Key Characteristics:

  • Converts pretrained models into a highly optimized execution graph.
  • Supports precision modes like FP32, FP16, and INT8.
  • Ideal for production deployment on NVIDIA hardware.

Common Use Cases:

  • Real-time object detection on Jetson devices.
  • High-throughput AI inference in cloud environments with GPUs.
  • Robotics, automotive AI, and other latency-sensitive tasks.

Considerations:

  • .engine files are hardware and version specific.
  • Requires regeneration if used on a different GPU architecture or TensorRT version.
  • Best used post-training for deployment only.

.mlmodel (Core ML)

Apple’s .mlmodel format is designed for deploying ML models within Apple’s ecosystem, including iOS, macOS, and watchOS. It allows seamless integration into apps using Xcode and Swift.

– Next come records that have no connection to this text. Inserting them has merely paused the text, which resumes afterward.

-- ==== Sys2Proof/Laws/FrameProofing.lean ====
section
/-! SUPPORT. What the operations of Proofing may change. -/

set_option Elab.async false
set_option linter.all false

namespace Sys2Proof.Machine

theorem State.holdExpired_frame {wt : Touch} {s0 s : State} (hw : 
    ({ ports := true, fwdCtr := true, bufCtr := true, pkts := true, fabCtr := true, schedCtr := true,
       targets := true, drops := true, notices := true, proofCtr := true, evt := true, mirCtr := true,
       telCtr := true, dropCtr := true, portCtr := true, prismCtr := true, timeCtr := true, shares := true,
       irq := true, out := true } : Touch).or wt =
    wt)
    (hK : Frame wt s0 s) (idx : Nat) : Frame wt s0 (State.holdExpired s idx) := by
  refine Frame.step hK hw ?_
  unfold State.holdExpired
  (try dsimp only)
  repeat' first
    | ((with_reducible show Touch.or _ _ = _) <;> rfl)
    | with_reducible (first | exact Frame.refl | apply State.tgtFail_frame)
    | (with_reducible refine Frame.ite (fun _ => ?_) (fun _ => ?_))

theorem execHoldTimerExpiry_frame (target : Nat) (s : State) : OutFrame 
    ({ ports := true, fwdCtr := true, bufCtr := true, pkts := true, fabCtr := true, schedCtr := true,
       targets := true, drops := true, notices := true, proofCtr := true, evt := true, mirCtr := true,
       telCtr := true, dropCtr := true, portCtr := true, prismCtr := true, timeCtr := true, shares := true,
       irq := true, out := true } : Touch) s
    (execHoldTimerExpiry target s) := by
  unfold execHoldTimerExpiry
  (try dsimp only)
  repeat' first
    | with_reducible (first | exact OutFrame.fault _ _ | apply OutFrame.next)
    | ((with_reducible show Touch.or _ _ = _) <;> rfl)
    | with_reducible (first | exact Frame.refl | apply State.holdExpired_frame)
    | (with_reducible refine Frame.ite (fun _ => ?_) (fun _ => ?_)) | split

theorem State.spinDown_frame {wt : Touch} {s0 s : State} (hw : 
    ({ targets := true, drops := true, proofCtr := true } : Touch).or wt = wt)
    (hK : Frame wt s0 s) (idx : Nat) : Frame wt s0 (State.spinDown s idx) := by
  refine Frame.step hK hw ?_
  unfold State.spinDown
  (try dsimp only)
  repeat' first
    | ((with_reducible show Touch.or _ _ = _) <;> rfl)
    | with_reducible (first
        | exact Frame.refl | apply State.bumpProof_frame | apply State.setTgt_frame | apply State.updDrop_frame)
    | (intro _ hF; skip)

theorem State.idleExpired_frame {wt : Touch} {s0 s : State} (hw : 
    ({ targets := true, drops := true, proofCtr := true } : Touch).or wt = wt)
    (hK : Frame wt s0 s) (idx : Nat) : Frame wt s0 (State.idleExpired s idx) := by
  refine Frame.step hK hw ?_
  unfold State.idleExpired
  (try dsimp only)
  repeat' first
    | ((with_reducible show Touch.or _ _ = _) <;> rfl)
    | with_reducible (first | exact Frame.refl | apply idle_frame | apply State.spinDown_frame)
    | (with_reducible refine Frame.ite (fun _ => ?_) (fun _ => ?_))
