theorem execPpsInEdge_frame (s : State) : OutFrame 
    ({ time := true, ptp := true, tsFifos := true, gates := true, lanes := true, groups := true,
       ports := true, prismBanks := true, prismFlight := true, hits := true, recirc := true, merge := true,
       gens := true, fwdFlight := true, em := true, learnQ := true, agePeriod := true, fwdCtr := true,
       cells := true, classes := true, portClass := true, wred := true, queues := true, spillVoqs := true,
       pools := true, bufCtr := true, pkts := true, nextPkt := true, fabParams := true, voqs := true,
       multiQ := true, pairs := true, fabPorts := true, links := true, fabCtr := true, nodes := true,
       egq := true, waitTx := true, pol := true, loupeProf := true, loupeQueue := true, loupeItems := true,
       schedCtr := true, frer := true, clusters := true, cores := true, flows := true, fix := true,
       fixCtr := true, pclasses := true, targets := true, drops := true, buses := true, notices := true,
       proofCtr := true, evt := true, mirrors := true, cand := true, mirQ := true, mirCtr := true,
       telCtr := true, dropCtr := true, portCtr := true, prismCtr := true, timeCtr := true, mbxCtr := true,
       pwrCtr := true, shares := true, rate := true, boxes := true, jobs := true, hist := true,
       heldEvents := true, sets := true, epoch := true, snapshot := true, heldShadow := true,
       peers := true, msgs := true, domBake := true, timeOffset := true, slices := true, warnC := true,
       regions := true, healthGen := true, margins := true, irq := true, out := true,
       free := true } : Touch) s (execPpsInEdge s) := by
  unfold execPpsInEdge
  (try dsimp only)
  repeat' first
    | with_reducible (first | exact OutFrame.fault _ _ | apply OutFrame.next)
    | ((with_reducible show Touch.or _ _ = _) <;> rfl)
    | with_reducible (first | exact Frame.refl | apply State.servo_frame | apply State.updTime_frame)
    | (intro _ hF; skip) | with_reducible assumption | (with_reducible refine Frame.ite (fun _ => ?_) (fun _ => ?_))

theorem State.ptpEventSend_frame {wt : Touch} {s0 s : State} (hw :
    ({ tsFifos := true, ports := true, waitTx := true, evt := true, telCtr := true, portCtr := true,
       timeCtr := true, rate := true, irq := true, out := true, free := true } : Touch).or wt = wt)
    (hK : Frame wt s0 s) (p : Nat) (b : List Byte) :
    Frame wt s0 (State.ptpEventSend s p b) := by
  refine Frame.step hK hw ?_
  unfold State.ptpEventSend
  (try dsimp only)
  repeat' first
    | ((with_reducible show Touch.or _ _ = _) <;> rfl)
    | with_reducible (first | exact Frame.refl | apply State.ptpOut_frame | apply State.sendClass_frame)
    | (with_reducible refine Frame.foldl _ (fun _ _ hF => ?_) _ ?_)
    | (intro _ hF; skip) | with_reducible assumption
    | (with_reducible refine Frame.ite (fun _ => ?_) (fun _ => ?_)) | split
    | fail_if_no_progress ((with_reducible apply Frame.fields); (case hq => rfl); (case hc => rfl))

theorem State.ptpOffset_frame {wt : Touch} {s0 s : State} (hw :
    ({ time := true, ptp := true, tsFifos := true, gates := true, lanes := true, groups := true,
       ports := true, prismBanks := true, prismFlight := true, hits := true, recirc := true, merge := true,
       gens := true, fwdFlight := true, em := true, learnQ := true, agePeriod := true, fwdCtr := true,
       cells := true, classes := true, portClass := true, wred := true, queues := true, spillVoqs := true,
       pools := true, bufCtr := true, pkts := true, nextPkt := true, fabParams := true, voqs := true,
       multiQ := true, pairs := true, fabPorts := true, links := true, fabCtr := true, nodes := true,
       egq := true, waitTx := true, pol := true, loupeProf := true, loupeQueue := true, loupeItems := true,
       schedCtr := true, frer := true, clusters := true, cores := true, flows := true, fix := true,
       fixCtr := true, pclasses := true, targets := true, drops := true, buses := true, notices := true,
       proofCtr := true, evt := true, mirrors := true, cand := true, mirQ := true, mirCtr := true,
       telCtr := true, dropCtr := true, portCtr := true, prismCtr := true, timeCtr := true, mbxCtr := true,
       pwrCtr := true, shares := true, rate := true, boxes := true, jobs := true, hist := true,
       heldEvents := true, sets := true, epoch := true, snapshot := true, heldShadow := true,
       peers := true, msgs := true, domBake := true, timeOffset := true, slices := true, warnC := true,
       regions := true, healthGen := true, margins := true, irq := true, out := true,
       free := true } : Touch).or wt = wt)
    (hK : Frame wt s0 s) (off : Int) :
    Frame wt s0 (State.ptpOffset s off) := by
  refine Frame.step hK hw ?_
  unfold State.ptpOffset
  (try dsimp only)
  repeat' first
    | ((with_reducible show Touch.or _ _ = _) <;> rfl)
    | with_reducible (first | exact Frame.refl | apply State.servo_frame)
    | (with_reducible refine Frame.foldl _ (fun _ _ hF => ?_) _ ?_)
    | (intro _ hF; skip) | with_reducible assumption
    | (with_reducible refine Frame.ite (fun _ => ?_) (fun _ => ?_)) | split
    | fail_if_no_progress ((with_reducible apply Frame.fields); (case hq => rfl); (case hc => rfl))
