-- ==== Sys2Proof/Laws/FrameIdentity.lean ====
section
/-! SUPPORT. What the operations of Identity may change. -/

set_option Elab.async false
set_option linter.all false

namespace Sys2Proof.Machine

theorem idGetInfoBody_frame {wt : Touch} {s0 s : State} (hw : ({} : Touch).or wt = wt)
    (hK : Frame wt s0 s) (r : Req) : Frame wt s0 (idGetInfoBody r s).1 := by
  refine Frame.step hK hw ?_
  unfold idGetInfoBody
  (try dsimp only)
  repeat' first
    | ((with_reducible show Touch.or _ _ = _) <;> rfl)
    | with_reducible (first | exact Frame.refl | apply readCmd_frame) | (intro _ hF; skip)

theorem idGetCertBody_frame {wt : Touch} {s0 s : State} (hw : ({} : Touch).or wt = wt)
    (hK : Frame wt s0 s) (r : Req) : Frame wt s0 (idGetCertBody r s).1 := by
  refine Frame.step hK hw ?_
  unfold idGetCertBody
  (try dsimp only)
  repeat' first
    | ((with_reducible show Touch.or _ _ = _) <;> rfl)
    | with_reducible (first | exact Frame.refl | apply readCmd_frame) | (intro _ hF; skip)
    | (with_reducible refine Frame.ite (fun _ => ?_) (fun _ => ?_))

theorem idGetMeasurementsBody_frame {wt : Touch} {s0 s : State} (hw : ({} : Touch).or wt = wt)
    (hK : Frame wt s0 s) (r : Req) : Frame wt s0 (idGetMeasurementsBody r s).1 := by
  refine Frame.step hK hw ?_
  unfold idGetMeasurementsBody
  (try dsimp only)
  repeat' first
    | ((with_reducible show Touch.or _ _ = _) <;> rfl)
    | with_reducible (first | exact Frame.refl | apply readCmd_frame) | (intro _ hF; skip)

theorem idWriteImageBody_frame {wt : Touch} {s0 s : State} (hw : 
    ({ slots := true, free := true } : Touch).or wt = wt)
    (hK : Frame wt s0 s) (r : Req) : Frame wt s0 (idWriteImageBody r s).1 := by
  refine Frame.step hK hw ?_
  unfold idWriteImageBody State.updIdent IdSt.setSlot
  (try dsimp only)
  repeat' first
    | ((with_reducible show Touch.or _ _ = _) <;> rfl)
    | with_reducible (first | exact Frame.refl | apply State.drawn_frame | apply errCmd_frame | apply okCmd_frame)
    | (intro _ hF; skip) | with_reducible assumption | (with_reducible refine Frame.ite (fun _ => ?_) (fun _ => ?_))
    | split | fail_if_no_progress ((with_reducible apply Frame.fields); (case hq => rfl); (case hc => rfl))

theorem idVerifyImageBody_frame {wt : Touch} {s0 s : State} (hw : 
    ({ slots := true } : Touch).or wt = wt)
    (hK : Frame wt s0 s) (r : Req) : Frame wt s0 (idVerifyImageBody r s).1 := by
  refine Frame.step hK hw ?_
  unfold idVerifyImageBody State.updIdent IdSt.setSlot
  (try dsimp only)
  repeat' first
    | ((with_reducible show Touch.or _ _ = _) <;> rfl)
    | with_reducible (first | exact Frame.refl | apply errCmd_frame | apply okCmd_frame) | (intro _ hF; skip)
    | with_reducible assumption | (with_reducible refine Frame.ite (fun _ => ?_) (fun _ => ?_)) | split
    | fail_if_no_progress ((with_reducible apply Frame.fields); (case hq => rfl); (case hc => rfl))

theorem idSetBootBody_frame {wt : Touch} {s0 s : State} (hw : 
    ({ bootCfg := true } : Touch).or wt = wt)
    (hK : Frame wt s0 s) (r : Req) : Frame wt s0 (idSetBootBody r s).1 := by
  refine Frame.step hK hw ?_
  unfold idSetBootBody State.updIdent IdSt.writeCfg IdSt.putCfg
  (try dsimp only)
  repeat' first
    | ((with_reducible show Touch.or _ _ = _) <;> rfl)
    | with_reducible (first | exact Frame.refl | apply errCmd_frame | apply okCmd_frame) | (intro _ hF; skip)
    | with_reducible assumption | (with_reducible refine Frame.ite (fun _ => ?_) (fun _ => ?_)) | split
    | fail_if_no_progress ((with_reducible apply Frame.fields); (case hq => rfl); (case hc => rfl))

theorem idCommitSvnBody_frame {wt : Touch} {s0 s : State} (hw : 
    ({ evt := true, telCtr := true, minSvn := true, irq := true, out := true } : Touch).or wt = wt)
    (hK : Frame wt s0 s) (r : Req) : Frame wt s0 (idCommitSvnBody r s).1 := by
  refine Frame.step hK hw ?_
  unfold idCommitSvnBody State.updIdent
  (try dsimp only)
  repeat' first
    | ((with_reducible show Touch.or _ _ = _) <;> rfl)
    | with_reducible (first | exact Frame.refl | apply errCmd_frame | apply okCmd_frame | apply State.raise_frame)
    | (intro _ hF; skip) | with_reducible assumption | (with_reducible refine Frame.ite (fun _ => ?_) (fun _ => ?_))
    | split | fail_if_no_progress ((with_reducible apply Frame.fields); (case hq => rfl); (case hc => rfl))

theorem idPinManagerBody_frame {wt : Touch} {s0 s : State} (hw : 
    ({ pin := true } : Touch).or wt = wt)
    (hK : Frame wt s0 s) (r : Req) : Frame wt s0 (idPinManagerBody r s).1 := by
  refine Frame.step hK hw ?_
  unfold idPinManagerBody State.updIdent
  (try dsimp only)
  repeat' first
    | ((with_reducible show Touch.or _ _ = _) <;> rfl)
    | with_reducible (first | exact Frame.refl | apply errCmd_frame | apply okCmd_frame) | (intro _ hF; skip)
    | with_reducible assumption | (with_reducible refine Frame.ite (fun _ => ?_) (fun _ => ?_)) | split
    | fail_if_no_progress ((with_reducible apply Frame.fields); (case hq => rfl); (case hc => rfl))

theorem execIdGetInfo_frame (r : Req) (s : State) : OutFrame 
    ({ pools := true, bufCtr := true, waitTx := true, evt := true, telCtr := true, portCtr := true,
       mbxCtr := true, boxes := true, jobs := true, hist := true, peers := true, msgs := true, irq := true,
       out := true } : Touch) s (execIdGetInfo r s) := 
  mailboxCommand_frame rfl (fun _ => idGetInfoBody_frame rfl .refl r)

theorem execIdGetCert_frame (r : Req) (s : State) : OutFrame 
    ({ pools := true, bufCtr := true, waitTx := true, evt := true, telCtr := true, portCtr := true,
       mbxCtr := true, boxes := true, jobs := true, hist := true, peers := true, msgs := true, irq := true,
       out := true } : Touch) s (execIdGetCert r s) := 
  mailboxCommand_frame rfl (fun _ => idGetCertBody_frame rfl .refl r)

theorem execIdGetMeasurements_frame (r : Req) (s : State) : OutFrame 
    ({ pools := true, bufCtr := true, waitTx := true, evt := true, telCtr := true, portCtr := true,
       mbxCtr := true, boxes := true, jobs := true, hist := true, peers := true, msgs := true, irq := true,
       out := true } : Touch) s (execIdGetMeasurements r s) :=
  mailboxCommand_frame rfl (fun _ => idGetMeasurementsBody_frame rfl .refl r)

theorem execIdWriteImage_frame (r : Req) (s : State) : OutFrame 
    ({ pools := true, bufCtr := true, waitTx := true, evt := true, telCtr := true, portCtr := true,
       mbxCtr := true, boxes := true, jobs := true, hist := true, peers := true, msgs := true,
       slots := true, irq := true, out := true, free := true } : Touch) s
    (execIdWriteImage r s) :=
  mailboxCommand_frame rfl (fun _ => idWriteImageBody_frame rfl .refl r)

theorem execIdVerifyImage_frame (r : Req) (s : State) : OutFrame 
    ({ pools := true, bufCtr := true, waitTx := true, evt := true, telCtr := true, portCtr := true,
       mbxCtr := true, boxes := true, jobs := true, hist := true, peers := true, msgs := true,
       slots := true, irq := true, out := true } : Touch) s
    (execIdVerifyImage r s) :=
  mailboxCommand_frame rfl (fun _ => idVerifyImageBody_frame rfl .refl r)

theorem execIdSetBoot_frame (r : Req) (s : State) : OutFrame 
    ({ pools := true, bufCtr := true, waitTx := true, evt := true, telCtr := true, portCtr := true,
       mbxCtr := true, boxes := true, jobs := true, hist := true, peers := true, msgs := true,
       bootCfg := true, irq := true, out := true } : Touch) s
    (execIdSetBoot r s) :=
  mailboxCommand_frame rfl (fun _ => idSetBootBody_frame rfl .refl r)

theorem execIdCommitSvn_frame (r : Req) (s : State) : OutFrame 
    ({ pools := true, bufCtr := true, waitTx := true, evt := true, telCtr := true, portCtr := true,
       mbxCtr := true, boxes := true, jobs := true, hist := true, peers := true, msgs := true,
       minSvn := true, irq := true, out := true } : Touch) s
    (execIdCommitSvn r s) :=
  mailboxCommand_frame rfl (fun _ => idCommitSvnBody_frame rfl .refl r)

theorem execIdPinManager_frame (r : Req) (s : State) : OutFrame 
    ({ pools := true, bufCtr := true, waitTx := true, evt := true, telCtr := true, portCtr := true,
       mbxCtr := true, boxes := true, jobs := true, hist := true, peers := true, msgs := true, pin := true,
       irq := true, out := true } : Touch) s (execIdPinManager
    r s) :=
  mailboxCommand_frame rfl (fun _ => idPinManagerBody_frame rfl .refl r)

end Sys2Proof.Machine
end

A banner from Apple’s Core ML tools GitHub page, highlighting coremltools for converting and managing .mlmodel files used to deploy machine learning models in Apple apps using Xcode and Swift.
Fig 12. Apple Core ML .mlmodel format for iOS Ecosystem Deployment[Source]

Key Characteristics:

  • Stores model specifications, inputs/outputs, and metadata in a protobuf structure.
  • Optimized for Apple Silicon performance.
  • Compatible with Core ML tools for model conversion and validation.

Considerations:

  • Restricted to Apple platforms.
  • Requires conversion tools (e.g., coremltools) for model preparation.

Choosing the Right Format

Your choice of model weight file format should depend on:

  • Framework and training pipeline
  • Target deployment platform (mobile, web, server)
  • Security and portability requirements
  • Performance constraints (e.g., quantization, RAM limits)
ScenarioRecommended Format
Training with PyTorch.pt / .safetensors
TensorFlow model checkpointing.ckpt
Model sharing in Keras.h5
Cross-framework deployment.onnx
Edge inference (Android).tflite
Secure sharing via Hugging Face.safetensors
Quantized LLMs on CPU/GPU.gguf
GPU-accelerated deployment.engine
iOS/macOS application.mlmodel

Conclusion

Understanding model weight file formats is essential for efficient model training, sharing, and deployment. Each format is optimized for specific use cases and environments. Whether you’re deploying a quantized LLM on a laptop, integrating AI into a mobile app, or sharing research models securely, the right format ensures performance, portability, and security.

Choose wisely, and your models will be as efficient in deployment as they are intelligent in inference.